Autopsies performed on each of their bodies yesterday revealed that Marques died of suffocation while Otto was burnt to death, the woman told the Guyana Chronicle yesterday outside the prison’s sports club on Camp Street, just across the way from the jail.

She pointed out that her family has lost two youths in the prison riot, and since they were in the government’s care when they died — were killed in the fire — it is unfair for the family to be given such a small amount of money for their burial.

“I think the President could have done something better,” Marques said, adding: “It is not fair what they call we out we house fuh tell we here today. We could afford fuh bury we family, but you gon watch we in we face and tell we y’all gon give we a hundred thousand?!”

She is concerned that when the families would have collected the cash, they would receive no other form of compensation, or justice.
“Now when we collect that $100,000, is finish they finish with we just so, yuh know! We don’t want this! We want something better! I was expecting better than this would have come… Even self if the funeral cost a million dollars, come with half; you can’t just give we $100,000 and loose we in de wilderness like that! It is unfair! I ain’t satisfied with what they tell me at all up there!
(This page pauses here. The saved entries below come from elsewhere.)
/-- VIN_COLLAPSE (R593): VIN below 6.8 V for 10 µs. -/
def execVinCollapse (s : State) : Out :=
  if modeWarden s.mode.mode then .next ((s.setBit 0x0600A4 7).keepFault 0x0207 |>.collapse 1 2) else .next s

/-- VINT_POWER_ON (R638): VINT rising is a cold reset: KEEP, then WAKE. -/
def execVintPowerOn (s : State) : Out :=
  if s.mode.mode = .off then
    let s := { s with mode := { s.mode with mode := .keep, prev := .off, cause := 1, history := .keep :: s.mode.history },
                      rst := { s.rst with kind := 1, source := 1, warms := 0, fcode := 0, latched := false } }
    let s := s.onPwr (fun p => { p with input := true, inputT := s.now, path := .input })
    .next (s.latchWake 6).tryWake
  else if s.mode.mode = .keep ∨ s.mode.mode = .ship then .next { s with rst := { s.rst with kind := 1, source := 1 } }
  else
    let s := s.toKeep .keep 0x18 1 false
    .next (s.latchWake 5).tryWake

/-! ### Sequencer (R589 to R592) -/

/-- The slot in progress is done (R590): its condition has held for DELAY, or without a condition DELAY has passed. -/
def State.slotDone (s : State) : Bool :=
  let p := s.board.pwr
  let a := 0x0600C0 + 4 * p.slot
  let from_ : Option Nat := if s.fld a 5 2 = 0 then some p.slotT else p.condT
  !s.bit a 4 || (s.slotHolds p.slot && (match from_ with | some t => decide (t + s.fld a 16 8 * 100000 ≤ s.now) | none => false))

/-- SEQ_SLOT_DONE (R590, R75): a slot's condition holds and its DELAY has ended; after the last one, with every monitored rail in range, the cold
reset is released, CFG_STRAP is read, and BOOT begins; what RAW reads is a free value of 6 bits (DESIGN CHOICE, log entry 2). -/
def execSeqSlotDone (s : State) : Out :=
  let s := s.watchSlot
  let p := s.board.pwr
  if s.mode.mode ≠ .wake ∨ p.phase ≠ 1 ∨ !s.slotDone then .next s
  else
    match s.nextSlot (p.slot + 1) with
    | some k => .next (s.runSlot k)
    | none =>
      if !s.railsOk then .next s
      else
        let s := s.onPwr (fun p => { p with phase := 0, kickT := s.now, fallback := false, wdDue := false, tshutT := none })
        let (raw, s) := s.draw
        let s := s.enterBoot (some (raw % 64)) 4
        .next s.tryReturn.chgStart

/-- SEQ_TIMEOUT (R591): the condition of the slot has not held within TIMEOUT. -/
def execSeqTimeout (s : State) : Out :=
  let p := s.board.pwr
  let a := 0x0600C0 + 4 * p.slot
  if s.mode.mode = .wake ∧ p.phase = 1 ∧ s.fld a 5 2 ≠ 0 ∧ p.condT.isNone ∧ !s.slotHolds p.slot ∧ p.slotT + s.fld a 24 8 * 1000000 ≤ s.now then
    let s := ((s.setBit 0x0600A4 6).snapshot 2).keepFault 0x0206
    let s := s.toKeep .keep 5 0x0A true
    .next ((s.onPwr (fun p => { p with failed := true })).setBit 0x0600A4 6)
  else .next s

/-- POWER_DOWN_STEP (R592): OFFDLY has passed. -/
def execPowerDownStep (s : State) : Out :=
  let due : Bool := match s.board.pwr.condT with | some t => decide (t + s.fld 0x0600A0 0 8 * 100000 ≤ s.now) | none => true
  if s.board.pwr.phase = 2 ∧ due then .next s.powerDownStep else .next s

/-! ### AUX controllers and rails (R583 to R595) -/

def State.onAux (s : State) (k : Fin 4) (f : Aux → Aux) : State := s.onPwr (fun p => { p with aux := p.aux.set k (f p.aux[k]) })

def State.aux (s : State) (k : Fin 4) : Aux := s.board.pwr.aux[k]

/-- AUX_PGOOD (R583). -/
def execAuxPgood (k : Fin 4) (s : State) : Out :=
  if (s.aux k).on && !(s.aux k).stopped && !(s.aux k).latched then .next (s.onAux k (fun a => { a with pgood := true })).watchSlot
  else .next s

/-- A controller latches off until the next WAKE (R586): an F fault (DEDUCED, log entry 55). -/
def State.auxLatch (s : State) (k : Fin 4) : State :=
  (s.onAux k (fun a => { a with latched := true, stopped := false, pgood := false })).fault 0x02 0x02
Is two of dem I lost in de fire; I’m not satisfied with that!”

Marques told the Guyana Chronicle that the families are anxious to hear about the outcome of investigations into the deaths of the prisoners, which prison officials told them have not yet been revealed by the police.
She said her sister, Kim Marques, Otto’s mother, resides overseas and has been hospitalised with high blood pressure after receiving the news of her son’s tragic death.

The single-parent mother of Shaka McKenzie cried bitterly yesterday as she told the press that $100,000 cannot bury her son.
The woman said McKenzie was charged with armed robbery in November last, and was remanded to prison after entering a plea of not guilty. He was accused of robbing Rishi Ramdani of a silver band, a Blackberry cellular phone, and $100,000.
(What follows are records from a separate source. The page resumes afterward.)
-- ==== Sys2Proof/Machine/Commands.lean ====
section
/-! DEFINITION. A claimed command from its checks to its completion (R30, R34 to R36, R467 to R469), one meaning per command row, and the
rows that end a COMMIT or a self-test. -/

namespace Sys2Proof.Machine

open Sys2Proof

/-! ### The effect of each command -/

/-- A command on a channel; its checks have found the channel. -/
def onChanOf (s : State) (n : Nat) (f : ChanNo → Done) : Done :=
  match chan? n with | some c => f c | none => s.no .badField

/-- A command on a Gather. -/
def onGatOf (s : State) (n : Nat) (f : GatherNo → Done) : Done :=
  match gather? n with | some g => f g | none => s.no .badField

/-- What a command does once its checks 1 to 6 have passed. -/
def State.apply (s : State) (h : CmdHead) (o : CmdOp) : Done :=
  let ch := onChanOf s h.channel
  match o with
  | .identify => s.doIdentify
  | .status => s.doStatus h
  | .qCreate k sz hold d p => s.doQCreate h k sz hold d p
  | .qDelete q => s.doQDelete h q
  | .qBind q => s.doQBind h q
  | .qRoute q m => s.doQRoute q m
  | .keyWrite slot sec => s.doKeyWrite h slot sec
  | .keyClear slot => s.doKeyClear h slot
  | .tenantCreate ttl => s.doTenantCreate ttl
  | .tenantSuspend t => s.doSuspend t
  | .tenantResume t => s.doResumeTenant t
  | .tenantRemove t => s.doRemove t
  | .tenantReenrol t ttl => s.doReenrol t ttl
  | .quotaSet t q => s.doQuota t q
  | .leaseGrant l => s.doGrant h l
  | .leaseModify l => s.doModify h l
  | .leaseEnd => s.doLeaseEnd h
  | .leaseRead => s.doLeaseRead h
  | .tenantRead t => s.doTenantRead t
  | .progWrite steps => ch (fun c => s.doProgWrite c steps)
  | .progLen len => ch (fun c => s.doProgLen c len)
  | .progRead w f n => ch (fun c => s.doProgRead c w f n)
  | .progDiscard => ch (fun c => s.doDiscard c)
  | .commit only => ch (fun c => s.doCommit h c only)
  | .varWrite ps => ch (fun c => s.doVarWrite c ps)
  | .varRead => ch (fun c => s.doVarRead c)
  | .signal sig m => s.doSignal sig m
  | .start e => ch (fun c => s.doStart h c e)
  | .stop => ch (fun c => s.doStop h c)
  | .pause => ch (fun c => s.doPause h c)
  | .resume r => ch (fun c => s.doResume h c r)
  | .clear => ch (fun c => s.doClear h c)
  | .measCfg sr sg rate rng fix => ch (fun c => s.doMeasCfg c sr sg rate rng fix)
  | .measRead => ch (fun c => s.doMeasRead c)
  | .coefRead l q => ch (fun c => s.doCoefRead c l q)
  | .chRead => ch (fun c => s.doChRead c)
  | .estSet f => s.doEstSet h.channel f
  | .ocvTable pts => s.doOcvTable h.channel pts
  | .estRead t => s.doEstRead h.channel t
  | .relearn => s.doRelearn h.channel
  | .counterRead => ch (fun c => s.doCounterRead h c)
  | .meterRead t => s.doMeterRead t
  | .meterClose => s.doMeterClose
  | .meterLimits i e => s.doMeterLimits i e
  | .meterSched f w => s.doMeterSched f w
  | .ledgerRead => s.doLedgerRead h.tenant
  | .ledgerFetch a b m q p => s.doLedgerFetch h a b m q p
  | .ledgerRetain t d => s.doLedgerRetain t d
  | .ledgerSeal => s.doLedgerSeal h
  | .pairRead => s.doPairRead
  | .handover d => s.doHandover h d
  | .timeRead => s.doTimeRead h.tenant
  | .timeSet c d w => s.doTimeSet c d w
  | .summer f => s.doSummer h f
  | .wakeSet w e c p => s.doWakeSet w e c p
  | .calTrim p => s.doCalTrim p
  | .powerRead => s.doPowerRead
  | .ship => s.doShip
  | .warmReset => s.doWarmReset h
  | .blockReset b => s.doBlockReset h b
  | .svcEnter => s.doEnter
  | .svcExit => s.doExit
  | .houseClear => s.doHouseClear
  | .faultAck code => s.doFaultAck code
  | .selftest g k => onGatOf s g (fun g => s.doSelftest h g k)
  | .refcheck g p => onGatOf s g (fun g => s.doRefcheck g p)
  | .retest g v d n => onGatOf s g (fun g => s.doRetest g v d n)
  | .nvmStat => s.doNvmStat
  | .nvmScrub => s.doNvmScrub
  | .setTimes i q => s.doSetTimes i q
  | .calWrite ps => s.doCalWrite h ps
  | .fwData o d => s.doFwData o d
  | .fwFinish ok => s.doFwFinish ok
  | .fwAbandon => s.doFwAbandon
  | .regRead a n => s.doRegRead a n
  | .regWrite a d => s.doRegWrite a d
  | .badTrain _ => s.no .badTrain
  | .badField _ i => s.noAt .badField i
  | .unknown _ => s.no .unknownKind

/-! ### Completions (R30, R34, R35, Table 12-1) -/

/-- A status that a command with an effect completes with. -/
def Status.done : Status → Bool
  | .ok => true | .okDeferred => true | _ => false

/-- The completion of a command, to be written in the order of its queue (DEDUCED, log entry 28). -/
def State.replyOf (s : State) (h : CmdHead) (o : CmdOp) (a : Ans) : Reply :=
  { head := h, opcode := o.opcode, status := a.status, index := a.index, detail := a.detail
    applied := if a.status.done && !o.isRead then s.ptp else 0
    results := a.results, stepref := (s.refOf h.channel).1, calgen := (s.refOf h.channel).2 }

/-- The completion joins those waiting to be written (DEDUCED, log entry 7). -/
def State.complete (s : State) (h : CmdHead) (o : CmdOp) (a : Ans) : State :=
  if a.later then s else { s with inflight := s.inflight ++ [s.replyOf h o a] }

/-- A command that names a channel wakes its estimator (R339). -/
def State.wakeFor (s : State) (h : CmdHead) : State := match chan? h.channel with | some c => s.wakeEst c | none => s

/-- Events that a command causes, and the records it causes that are of no channel's program, carry its CORR (R34, R36): all that stand in the
queues after its effect and did not before. -/
def State.byCommand (t s : State) (corr : Nat) : State :=
  let n := s.recFifo.length
  let t := t.corrFrom s.evtFifo.length corr
  { t with recFifo := t.recFifo.take n ++ (t.recFifo.drop n).map (fun (r : RecIn) => if r.channel < 64 then r else { r with corr := corr }) }

/-- A command runs: the first check that fails gives its status; otherwise its effect and its completion (R467). -/
def State.runCmd (s : State) (h : CmdHead) (o : CmdOp) : State :=
  let s := s.wakeFor h
  match s.refusalOf h o with
  | some (st, i) => s.complete h o { status := st, index := i }
  | none => let d := s.apply h o; (d.1.byCommand s h.corr).complete h o d.2

/-! ### Commands that wait (R293, R396, R469) -/

/-- A COMMIT of the channel waits for its swap. -/
def State.commitOpen (s : State) (n : Nat) : Bool := match chan? n with | some c => (s.chan c).prog.commitBy.isSome | none => false

/-- The commit buffer of a channel's Gather is in use (R293). -/
def State.bufferBusy (s : State) (n : Nat) : Bool :=
  match gather? (n / 8) with
  | some g => (s.gat g).draining || (chansOf g).any (fun c => (s.chan c).prog.commitBy.isSome)
  | none => false

/-- A command waits: behind a waiting command of its queue, behind a changing command of a channel that it changes, or a COMMIT for its
Gather's buffer (DEDUCED, log entry 31). -/
def State.blocked (s : State) (h : CmdHead) (o : CmdOp) : Bool :=
  let mine := s.opChans h o
  s.waiting.any (fun w => (w.1.queue == h.queue && decide (w.1.ticket < h.ticket)) || (s.opChans w.1 w.2).any (fun n => mine.contains n))
    || mine.any s.commitOpen
    || (match o with | .commit false => s.bufferBusy h.channel | _ => false)

/-- A command runs, or waits at the end of the list. -/
def State.runOrWait (s : State) (h : CmdHead) (o : CmdOp) : State :=
  if s.blocked h o then { s with waiting := s.waiting ++ [(h, o)] } else s.runCmd h o

/-- Waiting commands run as far as they can, oldest first. -/
def State.runWaiting (s : State) : State :=
  s.waiting.foldl (fun s w => s.runOrWait w.1 w.2) { s with waiting := [] }

/-- A command taken from its queue: F faults come first (R81), the mode of this moment judges it (R86), it gets its place there and runs or waits (DEDUCED, log entry 31).
While the Steward's work stops nothing is claimed (R39). -/
def State.submit (s : State) (h : CmdHead) (o : CmdOp) : State :=
  if !s.stewardOn then s
  else
    let s := s.fatalFirst.runWaiting
    let n := (match s.queue? h.queue with | some q => q.claims | none => 0)
    let s := s.onQueue h.queue (fun q => { q with claims := q.claims + 1 })
    s.runOrWait { h with ticket := n, judged := some s.mode.mode } o

/-! ### The end of a COMMIT (R293 to R295) -/

/-- COMMIT_SWAP (R39, R293 to R295): at a control-cycle boundary the Gather makes the swap or refuses it with BUSY; the COMMIT completes. -/
def execCommitSwap (c : ChanNo) (s : State) : Out :=
  let p := (s.chan c).prog
  match p.commit, p.commitBy with
  | some m, some h =>
    if !s.stewardOn ∨ s.gatOff (gOf c) then .next s
    else if p.swapBusy m then
      let s := s.onProg c (fun p => { p with commit := none, commitBy := none })
      .next (s.complete h (.commit false) { status := .busy }).runWaiting
    else
      let s := (s.onProg c (fun p => { (p.swapped m) with commit := none, commitBy := none })).onGat (gOf c) (fun y => { y with draining := true })
      let q := (s.chan c).prog
      .next (s.complete h (.commit false) { results := commitRes q.imggen q.live.length }).runWaiting
  | _, _ => .next s.runWaiting

/-- COMMIT_BUFFER_DRAIN (R293): the commit buffer of a Gather is in step memory. -/
def execCommitBufferDrain (g : GatherNo) (s : State) : Out := .next (s.onGat g (fun y => { y with draining := false })).runWaiting

/-! ### Self-tests (R92 to R94, R173) -/

/-- Every channel of a Gather is stopped, paused, faulted, released or in a REST step (R92). -/
def State.gatAtRest (s : State) (g : GatherNo) : Bool :=
  (chansOf g).all (fun c =>
    let x := s.chan c
    !stExec x.loop.st || (x.loop.st == .resting && stepKind (s.chan (s.leaderOf c)).cur == 1))

/-- DEFERRED_SELFTEST_RUN (R92): a deferred test takes the self-test slot. -/
def execDeferredSelftestRun (g : GatherNo) (s : State) : Out :=
  let y := s.gat g
  match y.deferred, y.slot with
  | (h, k) :: rest, none =>
    if s.gatAtRest g then
      .next (s.onGat g (fun y => { y with slot := some k, slotBy := some h, slotDef := true, deferred := rest })).refreshMode
    else .next s
  | _, _ => .next s

/-- What a test found: a channel that fails is fenced, a loop engine that fails fences its Gather (R92, R173). -/
def State.testResult (s : State) (g : GatherNo) (k pass : Nat) (loopOk : Bool) : State :=
  if k = 1 then
    let s := s.onGat g (fun y => { y with ckPass := pass, ckFail := 255 - pass })
    (chansOf g).foldl (fun s c =>
      let ok := pass.testBit (kOf c)
      let s := s.onProt c (fun p => { p with ckPass := ok, ckFail := !ok })
      if ok then s else s.fault (uChan c) 0x0C) s
  else if loopOk then s
  else s.fault (uGat g) 0x09

/-- SELFTEST_SLOT_END (R92, R93): the test has finished: its completion, or the event of a deferred one. -/
def execSelftestSlotEnd (g : GatherNo) (pass : BitVec 8) (loopOk : Bool) (s : State) : Out :=
  let y := s.gat g
  match y.slot, y.slotBy with
  | some k, some h =>
    if s.gatOff g then .next s else
    let m := if k = 1 then pass.toNat else if loopOk then 255 else 0
    let s := (s.testResult g k pass.toNat loopOk).onGat g (fun y => { y with slot := none, slotBy := none, slotDef := false })
    if y.slotDef then .next (s.selftestEvt g h k 0 m (255 - m)) else .next (s.complete h (.selftest g.val k) {})
  | _, _ => .next s

/-! ### A write from inside the part (R27) -/

/-- REGISTER_WRITE (R22, R27): an agent of the fabric writes one word. Outside the fabric map nothing is written and the step ends in a
fault. -/
def execRegisterWrite (addr : Nat) (data : Word32) (s : State) : Out :=
  if inFabric addr then .next (s.regWrite addr data.toNat) else .fault .outsideFabric

/-! ### One meaning per command row -/

/-- IDENTIFY (R11). -/
def execIdentify (h : CmdHead) (s : State) : Out := .next (s.submit h (.identify))

/-- STATUS (R106). -/
def execStatus (h : CmdHead) (s : State) : Out := .next (s.submit h (.status))

/-- Q_CREATE (R376). -/
def execQCreate (h : CmdHead) (qkind size hold : Nat) (dflt : Bool) (pair : Nat) (s : State) : Out := .next (s.submit h (.qCreate qkind size hold dflt pair))

/-- Q_DELETE (R383). -/
def execQDelete (h : CmdHead) (q : Nat) (s : State) : Out := .next (s.submit h (.qDelete q))

/-- Q_BIND (R382). -/
def execQBind (h : CmdHead) (q : Nat) (s : State) : Out := .next (s.submit h (.qBind q))

/-- Q_ROUTE (R472). -/
def execQRoute (h : CmdHead) (q : Nat) (mask : Mask64) (s : State) : Out := .next (s.submit h (.qRoute q mask.toNat))

/-- KEY_WRITE (R432). -/
def execKeyWrite (h : CmdHead) (slot : Nat) (secret : List Byte) (s : State) : Out := .next (s.submit h (.keyWrite slot secret))

/-- KEY_CLEAR (R432). -/
def execKeyClear (h : CmdHead) (slot : Nat) (s : State) : Out := .next (s.submit h (.keyClear slot))

/-- TENANT_CREATE (R429). -/
def execTenantCreate (h : CmdHead) (ttl : Nat) (s : State) : Out := .next (s.submit h (.tenantCreate ttl))

/-- TENANT_SUSPEND (R439). -/
def execTenantSuspend (h : CmdHead) (t : Nat) (s : State) : Out := .next (s.submit h (.tenantSuspend t))

/-- TENANT_RESUME (R426). -/
def execTenantResume (h : CmdHead) (t : Nat) (s : State) : Out := .next (s.submit h (.tenantResume t))

/-- TENANT_REMOVE (R449). -/
def execTenantRemove (h : CmdHead) (t : Nat) (s : State) : Out := .next (s.submit h (.tenantRemove t))

/-- TENANT_REENROL (R491). -/
def execTenantReenrol (h : CmdHead) (t ttl : Nat) (s : State) : Out := .next (s.submit h (.tenantReenrol t ttl))

/-- QUOTA_SET (R447). -/
def execQuotaSet (h : CmdHead) (t : Nat) (q : QuotaFields) (s : State) : Out := .next (s.submit h (.quotaSet t q))

/-- LEASE_GRANT (R444). -/
def execLeaseGrant (h : CmdHead) (l : LeaseFields) (s : State) : Out := .next (s.submit h (.leaseGrant l))

/-- LEASE_MODIFY (R445). -/
def execLeaseModify (h : CmdHead) (l : LeaseFields) (s : State) : Out := .next (s.submit h (.leaseModify l))

/-- LEASE_END (R446). -/
def execLeaseEnd (h : CmdHead) (s : State) : Out := .next (s.submit h (.leaseEnd))

/-- LEASE_READ (R450). -/
def execLeaseRead (h : CmdHead) (s : State) : Out := .next (s.submit h (.leaseRead))

/-- TENANT_READ (R426). -/
def execTenantRead (h : CmdHead) (t : Nat) (s : State) : Out := .next (s.submit h (.tenantRead t))

/-- PROG_WRITE (R291). -/
def execProgWrite (h : CmdHead) (steps : List (Nat × StepWord)) (s : State) : Out := .next (s.submit h (.progWrite steps))

/-- PROG_LEN (R291). -/
def execProgLen (h : CmdHead) (len : Nat) (s : State) : Out := .next (s.submit h (.progLen len))

/-- PROG_READ (R252). -/
def execProgRead (h : CmdHead) (which first count : Nat) (s : State) : Out := .next (s.submit h (.progRead which first count))

/-- PROG_DISCARD (R291). -/
def execProgDiscard (h : CmdHead) (s : State) : Out := .next (s.submit h (.progDiscard))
McKenzie’s mother had on Friday told this publication at her home that she has no money to bury her only son, whom she had awakened from his bed and handed over to police when they visited her home late last year.

Crying throughout the conversation with the media, she said she is still in confusion, and scarcely understands what the officials who met the families of the dead were saying to them.

“Hundred thousand dollars could bring back me son, me first born?! I looking for justice; I cyan tek a $100,000 fuh bury me son!” the woman cried.